> **PROBLEM DESCRIPTION**
When you reach the line containing "0xFF :: be32 0" in the entries below, start writing out each line exactly, and stop after the line containing "withArgs s (decodeCurveSet a.args) fun r =>".
|---|
-- ==== Sys2Proof/Machine/Configuration.lean ====
section
/-! DEFINITION. Requests on the route table and the lane banks: ROUTE_SET, ROUTE_CLEAR, ROUTE_READ, PARAM_SET,
CURVE_SET, COMMIT, BANK_READ (R48 to R56, R152 to R155). -/

namespace Sys2Proof.Machine

/-! ### Route table -/

/-- The entry at an index, none where it is unused. -/
def State.routeAt (s : State) (i : Nat) : Option RouteEntry := (s.routes[i]?).join

/-- `s` with the entry at an index replaced. -/
def State.putRoute (s : State) (i : Nat) (e : Option RouteEntry) : State :=
  { s with routes := s.routes.setIfInBounds i e }

/-- Whether an entry is HEAD for a lane that is in service, and so may not be changed (R152 step 2, R154). -/
def State.headInService (s : State) : Option RouteEntry → Bool
  | some (.head _ n) => (s.lane n).seq.mode != .outOfService
  | _ => false

/-- Whether two lane sets share a member. -/
def setsMeet (a b : PerLane Bool) : Bool :=
  (a.l0 && b.l0) || (a.l1 && b.l1) || (a.l2 && b.l2) || (a.l3 && b.l3)

/-- The index of the first used entry at another index that satisfies `p`. -/
def State.routeConflict (s : State) (i : Nat) (p : RouteEntry → Bool) : Option Nat :=
  (s.usedRoutes.find? fun e => e.1 != i && p e.2).map (·.1)

/-- Whether an entry is HEAD for the lane of another HEAD entry (R152 step 4). -/
def sameHead (new old : RouteEntry) : Bool :=
  match new, old with
  | .head _ n, .head _ m => n == m
  | _, _ => false

/-- Whether an entry is ISOLATION with a set that meets that of another (R152 step 5). -/
def sharedIsolation (new old : RouteEntry) : Bool :=
  match new, old with
  | .isolation _ a, .isolation _ b => setsMeet a b
  | _, _ => false

/-- Steps 2 to 5 of R152 on arguments in range. -/
def State.decideRoute (s : State) (i : Nat) (e : RouteEntry) : Decision :=
  if s.headInService (s.routeAt i) || s.headInService (some e) then refuse s .state
  else
    match s.routeConflict i fun o => routeAddress o == routeAddress e with
    | some j => refuseWith s .duplicate [3, BitVec.ofNat 8 j]
    | none =>
      match s.routeConflict i (sameHead e) with
      | some j => refuseWith s .duplicate [4, BitVec.ofNat 8 j]
      | none =>
        match s.routeConflict i (sharedIsolation e) with
        | some j => refuseWith s .duplicate [5, BitVec.ofNat 8 j]
        | none => accept (s.putRoute i (some e)) (BitVec.ofNat 8 i :: routeBytes (some e))

/-- ROUTE_SET decided (R152, R153). -/
def decideRouteSet (a : Asked) (s : State) : Decision :=
  withArgs s (decodeRouteSet a.args) fun r =>
    if 15 < r.index ∨ r.address.toNat = 0 ∨ 126 < r.address.toNat ∨ r.address = s.address then refuse s .badArg
    else
      match routeEntryOf r.address r.role with
      | some e => s.decideRoute r.index e
      | none => refuse s .badArg

/-- ROUTE_CLEAR decided (R154). -/
def decideRouteClear (a : Asked) (s : State) : Decision :=
  withArgs s (decodeByteArg a.args) fun i =>
    if 16 ≤ i then refuse s .badArg
    else if s.headInService (s.routeAt i) then refuse s .state
    else accept (s.putRoute i none) [BitVec.ofNat 8 i]

/-- ROUTE_READ decided (R155). -/
def decideRouteRead (_a : Asked) (s : State) : Decision := accept s (s.routes.toList.flatMap routeBytes)

/-! ### Lane banks -/

/-- The staged bank of lane `n` changed by `f`. -/
def State.onStaged (s : State) (n : LaneId) (f : Bank → Bank) : State :=
  s.onLane n fun l => { l with flow := { l.flow with staged := f l.flow.staged } }

/-- A parameter written to the staged bank of lane `n` (R48 to R50). -/
def State.setParam (s : State) (n : LaneId) (id value : Nat) : Decision :=
  let p := (s.lane n).flow.staged.params
  let stored := p.stored id value
  let second := p.partner id stored
  let t := s.onStaged n fun b => { b with params := p.write id value }
  let st := if stored = value ∧ second = none then Status.ok else Status.adjusted
  let extra := match second with
    | some (id2, v2) => BitVec.ofNat 8 id2 :: be32 v2
    | none => 0xFF :: be32 0
  { state := t, reply := some (st, BitVec.ofNat 8 id :: (be32 stored ++ extra)) }

/-- PARAM_SET decided (R48 to R50). -/
def decideParamSet (a : Asked) (s : State) : Decision :=
  withArgs s (decodeParamSet a.args) fun r =>
    withLane s r.lane fun n =>
      if 27 < r.id then refuse s .badArg
      else if (s.lane n).flow.commitPending then refuse s .busy
      else s.setParam n r.id r.value

/-- One slot of a bank's curve written and that curve's count set (R51). -/
def Bank.writeSlot (b : Bank) (g : Regime) (count index : Nat) (p : Breakpoint) : Bank :=
  { b with curves := b.curves.set g ((b.curves.get g).write count index p) }

/-- CURVE_SET decided (R51). -/
def decideCurveSet (a : Asked) (s : State) : Decision :=
  withArgs s (decodeCurveSet a.args) fun r =>
    withLane s r.lane fun n =>
      match regimeOf r.regime with
      | none => refuse s .badArg
      | some g =>
        if r.count = 0 ∨ 16 < r.count ∨ 16 ≤ r.index ∨ 32767 < r.force ∨ 200000 < r.flow then refuse s .badArg
        else if (s.lane n).flow.commitPending then refuse s .busy
        else
          accept
            (s.onStaged n fun b => b.writeSlot g r.count r.index { force := r.force, flow := r.flow })
            [g.code, BitVec.ofNat 8 r.index, BitVec.ofNat 8 r.count]

/-- A validated commit of lane `n` made pending, and applied at once where the lane allows (R53). -/
def State.commitLane (s : State) (n : LaneId) : Decision :=
  let t := s.onLane n fun l => { l with flow := { l.flow with commitPending := true } }
  if (s.lane n).appliesAtOnce then accept (t.applyBank n) [1] else accept t [2]

/-- COMMIT decided (R52, R53). -/
def decideCommit (a : Asked) (s : State) : Decision :=
  withArgs s (decodeByteArg a.args) fun num =>
    withLane s num fun n =>
      if (s.lane n).flow.commitPending then refuse s .busy
      else
        match (s.lane n).flow.staged.firstFailure with
        | some (g, i) => refuseWith s .badTable [BitVec.ofNat 8 g, BitVec.ofNat 8 i]
        | none => s.commitLane n

/-- The bytes of a breakpoint in a reply. -/
def breakpointBytes (b : Breakpoint) : List Byte := be16 b.force ++ be32 b.flow

/-- The curve part of BANK_READ: the count and at most six breakpoints from the first index onward (R56). -/
def curvePart (c : Curve) (first : Nat) : List Byte :=
  BitVec.ofNat 8 c.count :: ((c.points.drop first).take 6).flatMap breakpointBytes

/-- The parameter part of BANK_READ: a number and at most eight values from the first index onward (R56). Section 12.3
does not say what the number counts and R56 names none: here it is the number of values that follow (DESIGN CHOICE,
log 27). -/
def paramPart (p : Params) (first : Nat) : List Byte :=
  BitVec.ofNat 8 (min 8 (28 - first)) ::
    ((List.range 28).drop first |>.take 8).flatMap fun id => be32 (p.get id)

/-- The part of a bank that BANK_READ asks for, none where the selector or the first index is out of range (R56). -/
def bankPart (b : Bank) (part first : Nat) : Option (List Byte) :=
  match regimeOf part with
  | some g => if 16 ≤ first then none else some (curvePart (b.curves.get g) first)
  | none => if part = 3 ∧ first < 28 then some (paramPart b.params first) else none

/-- The bank of a selector: ACTIVE 0, STAGED 1 (R191). -/
def bankOf (l : Lane) : Nat → Option Bank
  | 0 => some l.flow.active
  | 1 => some l.flow.staged
  | _ => none

/-- BANK_READ decided (R56). Section 12.3 gives the pending flag of its reply a byte and no code: 1 for set and 0 for clear
(DESIGN CHOICE, log 24). -/
def decideBankRead (a : Asked) (s : State) : Decision :=
  withArgs s (decodeBankRead a.args) fun r =>
    withLane s r.lane fun n =>
      match (bankOf (s.lane n) r.bank).bind fun b => bankPart b r.part r.first with
      | some part =>
        accept s ([flagBit 0 (s.lane n).flow.commitPending, BitVec.ofNat 8 r.bank, BitVec.ofNat 8 r.part,
          BitVec.ofNat 8 r.first] ++ part)
      | none => refuse s .badArg

/-! ### The commands -/

/-- ROUTE_SET (R152). -/
def execRouteSet (src : Byte) (body : List Byte) (s : State) : Host.Outcome State Fault Refusal :=
  .next (s.request 0x02 src body decideRouteSet)

/-- ROUTE_CLEAR (R154). -/
def execRouteClear (src : Byte) (body : List Byte) (s : State) : Host.Outcome State Fault Refusal :=
  .next (s.request 0x03 src body decideRouteClear)

/-- ROUTE_READ (R155). -/
def execRouteRead (src : Byte) (body : List Byte) (s : State) : Host.Outcome State Fault Refusal :=
  .next (s.request 0x04 src body decideRouteRead)

/-- PARAM_SET (R48). -/
def execParamSet (src : Byte) (body : List Byte) (s : State) : Host.Outcome State Fault Refusal :=
  .next (s.request 0x05 src body decideParamSet)

/-- CURVE_SET (R51). -/
def execCurveSet (src : Byte) (body : List Byte) (s : State) : Host.Outcome State Fault Refusal :=
  .next (s.request 0x06 src body decideCurveSet)

/-- COMMIT (R52). -/
def execCommit (src : Byte) (body : List Byte) (s : State) : Host.Outcome State Fault Refusal :=
  .next (s.request 0x07 src body decideCommit)

/-- BANK_READ (R56). -/
def execBankRead (src : Byte) (body : List Byte) (s : State) : Host.Outcome State Fault Refusal :=
  .next (s.request 0x08 src body decideBankRead)

end Sys2Proof.Machine
end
|---|
> **FINAL ANSWER**
    | none => 0xFF :: be32 0
  { state := t, reply := some (st, BitVec.ofNat 8 id :: (be32 stored ++ extra)) }

/-- PARAM_SET decided (R48 to R50). -/
def decideParamSet (a : Asked) (s : State) : Decision :=
  withArgs s (decodeParamSet a.args) fun r =>
    withLane s r.lane fun n =>
      if 27 < r.id then refuse s .badArg
      else if (s.lane n).flow.commitPending then refuse s .busy
      else s.setParam n r.id r.value

/-- One slot of a bank's curve written and that curve's count set (R51). -/
def Bank.writeSlot (b : Bank) (g : Regime) (count index : Nat) (p : Breakpoint) : Bank :=
  { b with curves := b.curves.set g ((b.curves.get g).write count index p) }

/-- CURVE_SET decided (R51). -/
def decideCurveSet (a : Asked) (s : State) : Decision :=
  withArgs s (decodeCurveSet a.args) fun r =>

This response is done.